── Provided information

-- ==== Sys2Proof/Laws/ExecCustody.lean ====
section
/-!
SUPPORT. What the commands of Machine/CmdCustody.lean keep: each answers a next state that `Keeps` relates to the state before.
-/
namespace Sys2Proof.Machine

theorem execVddAonRise_keeps (s : State) :
    ∃ out, Sys2Proof.Machine.execVddAonRise s = .next out ∧ Keeps s out := by
  refine ⟨_, rfl, ?_⟩
  repeat' (first
    | (with_reducible exact Keeps.refl _)
    | (with_reducible assumption)
    | (with_reducible apply State.next_keeps)
    | (with_reducible apply State.aonRise_keeps))

theorem execResetNRise_keeps (s : State) :
    ∃ out, Sys2Proof.Machine.execResetNRise s = .next out ∧ Keeps s out := by
  refine ⟨_, rfl, ?_⟩
  repeat' (first
    | (with_reducible exact Keeps.refl _)
    | (with_reducible assumption)
    | (with_reducible apply State.next_keeps)
    | (with_reducible apply State.resetRise_keeps))

theorem execResetNFall_keeps (s : State) :
    ∃ out, Sys2Proof.Machine.execResetNFall s = .next out ∧ Keeps s out := by
  refine ⟨_, rfl, ?_⟩
  repeat' (first
    | (with_reducible exact Keeps.refl _)
    | (with_reducible assumption)
    | (with_reducible apply State.next_keeps)
    | (with_reducible apply State.resetFall_keeps))

theorem execPfailNFall_keeps (s : State) :
    ∃ out, Sys2Proof.Machine.execPfailNFall s = .next out ∧ Keeps s out := by
  refine ⟨_, rfl, ?_⟩
  repeat' (first
    | (with_reducible exact Keeps.refl _)
    | (with_reducible assumption)
    | (with_reducible apply State.next_keeps)
    | (with_reducible apply State.pfailFall_keeps))

theorem execPfailNRise_keeps (s : State) :
    ∃ out, Sys2Proof.Machine.execPfailNRise s = .next out ∧ Keeps s out := by
  refine ⟨_, rfl, ?_⟩
  repeat' (first
    | (with_reducible exact Keeps.refl _)
    | (with_reducible assumption)
    | (with_reducible apply State.next_keeps)
    | (with_reducible apply State.pfailRise_keeps))

theorem execHeldResetNRise_keeps (s : State) :
    ∃ out, Sys2Proof.Machine.execHeldResetNRise s = .next out ∧ Keeps s out := by
  refine ⟨_, rfl, ?_⟩
  repeat' (first
    | (with_reducible exact Keeps.refl _)
    | (with_reducible assumption)
    | (with_reducible apply State.next_keeps)
    | (with_reducible apply State.heldRise_keeps))

theorem execSupplyRemoval_keeps (s : State) :
    ∃ out, Sys2Proof.Machine.execSupplyRemoval s = .next out ∧ Keeps s out := by
  refine ⟨_, rfl, ?_⟩
  repeat' (first
    | (with_reducible exact Keeps.refl _)
    | (with_reducible assumption)
    | (with_reducible apply State.next_keeps)
    | (with_reducible apply State.supplyOff_keeps))

theorem execThermNChange_keeps (level : Bool) (s : State) :
    ∃ out, Sys2Proof.Machine.execThermNChange level s = .next out ∧ Keeps s out := by
  refine ⟨_, rfl, ?_⟩
  repeat' (first
    | (with_reducible exact Keeps.refl _)
    | (with_reducible assumption)
    | (with_reducible apply State.next_keeps)
    | (with_reducible apply State.thermChange_keeps))

theorem execRefclkEthStop_keeps (s : State) :
    ∃ out, Sys2Proof.Machine.execRefclkEthStop s = .next out ∧ Keeps s out := by
  refine ⟨_, rfl, ?_⟩
  repeat' (first
    | (with_reducible exact Keeps.refl _)
    | (with_reducible assumption)
    | (with_reducible apply State.next_keeps)
    | (with_reducible apply State.setClock_keeps))

theorem execRefclkEthReturn_keeps (s : State) :
    ∃ out, Sys2Proof.Machine.execRefclkEthReturn s = .next out ∧ Keeps s out := by
  refine ⟨_, rfl, ?_⟩
  repeat' (first
    | (with_reducible exact Keeps.refl _)
    | (with_reducible assumption)
    | (with_reducible apply State.next_keeps)
    | (with_reducible apply State.setClock_keeps))

theorem execModectlRehearsal_keeps (m : Master) (after : BitVec 4) (s : State) :
    ∃ out, Sys2Proof.Machine.execModectlRehearsal m after s = .next out ∧ Keeps s out := by
  refine ⟨_, rfl, ?_⟩
  repeat' (first
    | (with_reducible exact Keeps.refl _)
    | (with_reducible assumption)
    | (with_reducible apply State.next_keeps)
    | (with_reducible apply State.write_keeps))

theorem execModectlCustody_keeps (m : Master) (after : BitVec 4) (s : State) :
    ∃ out, Sys2Proof.Machine.execModectlCustody m after s = .next out ∧ Keeps s out := by
  refine ⟨_, rfl, ?_⟩
  repeat' (first
    | (with_reducible exact Keeps.refl _)
    | (with_reducible assumption)
    | (with_reducible apply State.next_keeps)
    | (with_reducible apply State.write_keeps))

theorem execModectlCurtain_keeps (m : Master) (after : BitVec 4) (s : State) :
    ∃ out, Sys2Proof.Machine.execModectlCurtain m after s = .next out ∧ Keeps s out := by
  refine ⟨_, rfl, ?_⟩
  repeat' (first
    | (with_reducible exact Keeps.refl _)
    | (with_reducible assumption)
    | (with_reducible apply State.next_keeps)
    | (with_reducible apply State.write_keeps))

theorem execModectlRefit_keeps (m : Master) (after : BitVec 4) (s : State) :
    ∃ out, Sys2Proof.Machine.execModectlRefit m after s = .next out ∧ Keeps s out := by
  refine ⟨_, rfl, ?_⟩
  repeat' (first
    | (with_reducible exact Keeps.refl _)
    | (with_reducible assumption)
    | (with_reducible apply State.next_keeps)
    | (with_reducible apply State.write_keeps))

theorem execModeTransitionComplete_keeps (s : State) :
    ∃ out, Sys2Proof.Machine.execModeTransitionComplete s = .next out ∧ Keeps s out := by
  refine ⟨_, rfl, ?_⟩
  repeat' (first
    | (with_reducible exact Keeps.refl _)
    | (with_reducible assumption)
    | (with_reducible apply State.next_keeps)
    | (with_reducible apply State.modeComplete_keeps))

theorem execRehearsalEnd_keeps (s : State) :
    ∃ out, Sys2Proof.Machine.execRehearsalEnd s = .next out ∧ Keeps s out := by
  refine ⟨_, rfl, ?_⟩
  repeat' (first
    | (with_reducible exact Keeps.refl _)
    | (with_reducible assumption)
    | (with_reducible apply State.next_keeps)
    | (with_reducible apply State.rehearsalEnd_keeps))

theorem execDieSensorRead_keeps (temps : List (BitVec 9 × Bool)) (mv : BitVec 16) (s : State) :
    ∃ out, Sys2Proof.Machine.execDieSensorRead temps mv s = .next out ∧ Keeps s out := by
  refine ⟨_, rfl, ?_⟩
  repeat' (first
    | (with_reducible exact Keeps.refl _)
    | (with_reducible assumption)
    | (with_reducible apply State.next_keeps)
    | (with_reducible apply State.dieRead_keeps))

theorem execRestraintEnd_keeps (s : State) :
    ∃ out, Sys2Proof.Machine.execRestraintEnd s = .next out ∧ Keeps s out := by
  refine ⟨_, rfl, ?_⟩
  repeat' (first
    | (with_reducible exact Keeps.refl _)
    | (with_reducible assumption)
    | (with_reducible apply State.next_keeps)
    | (with_reducible apply State.restraintEnd_keeps))

theorem execOvertemp_keeps (sensor : Fin 20) (s : State) :
    ∃ out, Sys2Proof.Machine.execOvertemp sensor s = .next out ∧ Keeps s out := by
  refine ⟨_, rfl, ?_⟩
  repeat' (first
    | (with_reducible exact Keeps.refl _)
    | (with_reducible assumption)
    | (with_reducible apply State.next_keeps)
    | (with_reducible apply State.overtemp_keeps))

theorem execCalstart_keeps (m : Master) (callers : BitVec 8) (s : State) :
    ∃ out, Sys2Proof.Machine.execCalstart m callers s = .next out ∧ Keeps s out := by
  refine ⟨_, rfl, ?_⟩
  repeat' (first
    | (with_reducible exact Keeps.refl _)
    | (with_reducible assumption)
    | (with_reducible apply State.next_keeps)
    | (with_reducible apply State.write_keeps))

theorem execFunctionReady_keeps (bit : Fin 53) (s : State) :
    ∃ out, Sys2Proof.Machine.execFunctionReady bit s = .next out ∧ Keeps s out := by
  refine ⟨_, rfl, ?_⟩
  repeat' (first
    | (with_reducible exact Keeps.refl _)
    | (with_reducible assumption)
    | (with_reducible apply State.next_keeps)
    | (with_reducible apply State.functionReady_keeps)
    | (intro _ _; (try beta_reduce))
    | (intro _; (try beta_reduce)))

theorem execBootload_keeps (m : Master) (copy : Bool) (s : State) :
    ∃ out, Sys2Proof.Machine.execBootload m copy s = .next out ∧ Keeps s out := by
  refine ⟨_, rfl, ?_⟩
  repeat' (first
    | (with_reducible exact Keeps.refl _)
    | (with_reducible assumption)
    | (with_reducible apply State.next_keeps)
    | (with_reducible apply State.write_keeps))

theorem execBootloadDone_keeps (s : State) :
    ∃ out, Sys2Proof.Machine.execBootloadDone s = .next out ∧ Keeps s out := by
  refine ⟨_, rfl, ?_⟩
  repeat' (first
    | (with_reducible exact Keeps.refl _)
    | (with_reducible assumption)
    | (with_reducible apply State.next_keeps)
    | (with_reducible apply State.bootLoadDone_keeps))

theorem execDomainSwitchOff_keeps (m : Master) (d : Fin 50) (s : State) :
    ∃ out, Sys2Proof.Machine.execDomainSwitchOff m d s = .next out ∧ Keeps s out := by
  refine ⟨_, rfl, ?_⟩
  repeat' (first
    | (with_reducible exact Keeps.refl _)
    | (with_reducible assumption)
    | (with_reducible apply State.next_keeps)
    | (with_reducible apply State.rewrite_keeps)
    | (intro _ _; (try beta_reduce))
    | (intro _; (try beta_reduce)))

theorem execDomainSwitchOn_keeps (m : Master) (d : Fin 50) (s : State) :
    ∃ out, Sys2Proof.Machine.execDomainSwitchOn m d s = .next out ∧ Keeps s out := by
  refine ⟨_, rfl, ?_⟩
  repeat' (first
    | (with_reducible exact Keeps.refl _)
    | (with_reducible assumption)
    | (with_reducible apply State.next_keeps)
    | (with_reducible apply State.rewrite_keeps)
    | (intro _ _; (try beta_reduce))
    | (intro _; (try beta_reduce)))

theorem execBypass_keeps (s : State) :
    ∃ out, Sys2Proof.Machine.execBypass s = .next out ∧ Keeps s out := by
  refine ⟨_, rfl, ?_⟩
  repeat' (first
    | (with_reducible exact Keeps.refl _)
    | (with_reducible assumption)
    | (with_reducible apply State.next_keeps)
    | (with_reducible apply State.tapLoad_keeps))

theorem execIdcode_keeps (s : State) :
    ∃ out, Sys2Proof.Machine.execIdcode s = .next out ∧ Keeps s out := by
  refine ⟨_, rfl, ?_⟩
  repeat' (first
    | (with_reducible exact Keeps.refl _)
    | (with_reducible assumption)
    | (with_reducible apply State.next_keeps)
    | (with_reducible apply State.tapLoad_keeps))

theorem execSamplePreload_keeps (pins : Word) (s : State) :
    ∃ out, Sys2Proof.Machine.execSamplePreload pins s = .next out ∧ Keeps s out := by
  refine ⟨_, rfl, ?_⟩
  repeat' (first
    | (with_reducible exact Keeps.refl _)
    | (with_reducible assumption)
    | (with_reducible apply State.next_keeps)
    | (with_reducible apply State.tapSample_keeps))

theorem execExtest_keeps (s : State) :
    ∃ out, Sys2Proof.Machine.execExtest s = .next out ∧ Keeps s out := by
  refine ⟨_, rfl, ?_⟩
  repeat' (first
    | (with_reducible exact Keeps.refl _)
    | (with_reducible assumption)
    | (with_reducible apply State.next_keeps)
    | (with_reducible apply State.tapLoad_keeps))

theorem execExtestPulse_keeps (s : State) :
    ∃ out, Sys2Proof.Machine.execExtestPulse s = .next out ∧ Keeps s out := by
  refine ⟨_, rfl, ?_⟩
  repeat' (first
    | (with_reducible exact Keeps.refl _)
    | (with_reducible assumption)
    | (with_reducible apply State.next_keeps)
    | (with_reducible apply State.tapLoad_keeps))

theorem execExtestTrain_keeps (s : State) :
    ∃ out, Sys2Proof.Machine.execExtestTrain s = .next out ∧ Keeps s out := by
  refine ⟨_, rfl, ?_⟩
  repeat' (first
    | (with_reducible exact Keeps.refl _)
    | (with_reducible assumption)
    | (with_reducible apply State.next_keeps)
    | (with_reducible apply State.tapLoad_keeps))

theorem execTrstNLow_keeps (s : State) :
    ∃ out, Sys2Proof.Machine.execTrstNLow s = .next out ∧ Keeps s out := by
  refine ⟨_, rfl, ?_⟩
  repeat' (first
    | (with_reducible exact Keeps.refl _)
    | (with_reducible assumption)
    | (with_reducible apply State.next_keeps)
    | (with_reducible apply State.tapReset_keeps))

theorem execTrstNHigh_keeps (s : State) :
    ∃ out, Sys2Proof.Machine.execTrstNHigh s = .next out ∧ Keeps s out := by
  refine ⟨_, rfl, ?_⟩
  repeat' (first
    | (with_reducible exact Keeps.refl _)
    | (with_reducible assumption)
    | (with_reducible apply State.next_keeps)
    | (with_reducible apply State.tapReset_keeps))

end Sys2Proof.Machine
end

────

» **Required work**:
The answer is the records above restated word for word from their opening line through the line that holds "theorem execVddAonRise_keeps (s", both included, and nothing else.

» **Solution to the exercise**:
-- ==== Sys2Proof/Laws/ExecCustody.lean ====
section
/-!
SUPPORT. What the commands of Machine/CmdCustody.lean keep: each answers a next state that `Keeps` relates to the state before.
-/
namespace Sys2Proof.Machine

theorem execVddAonRise_keeps (s : State) :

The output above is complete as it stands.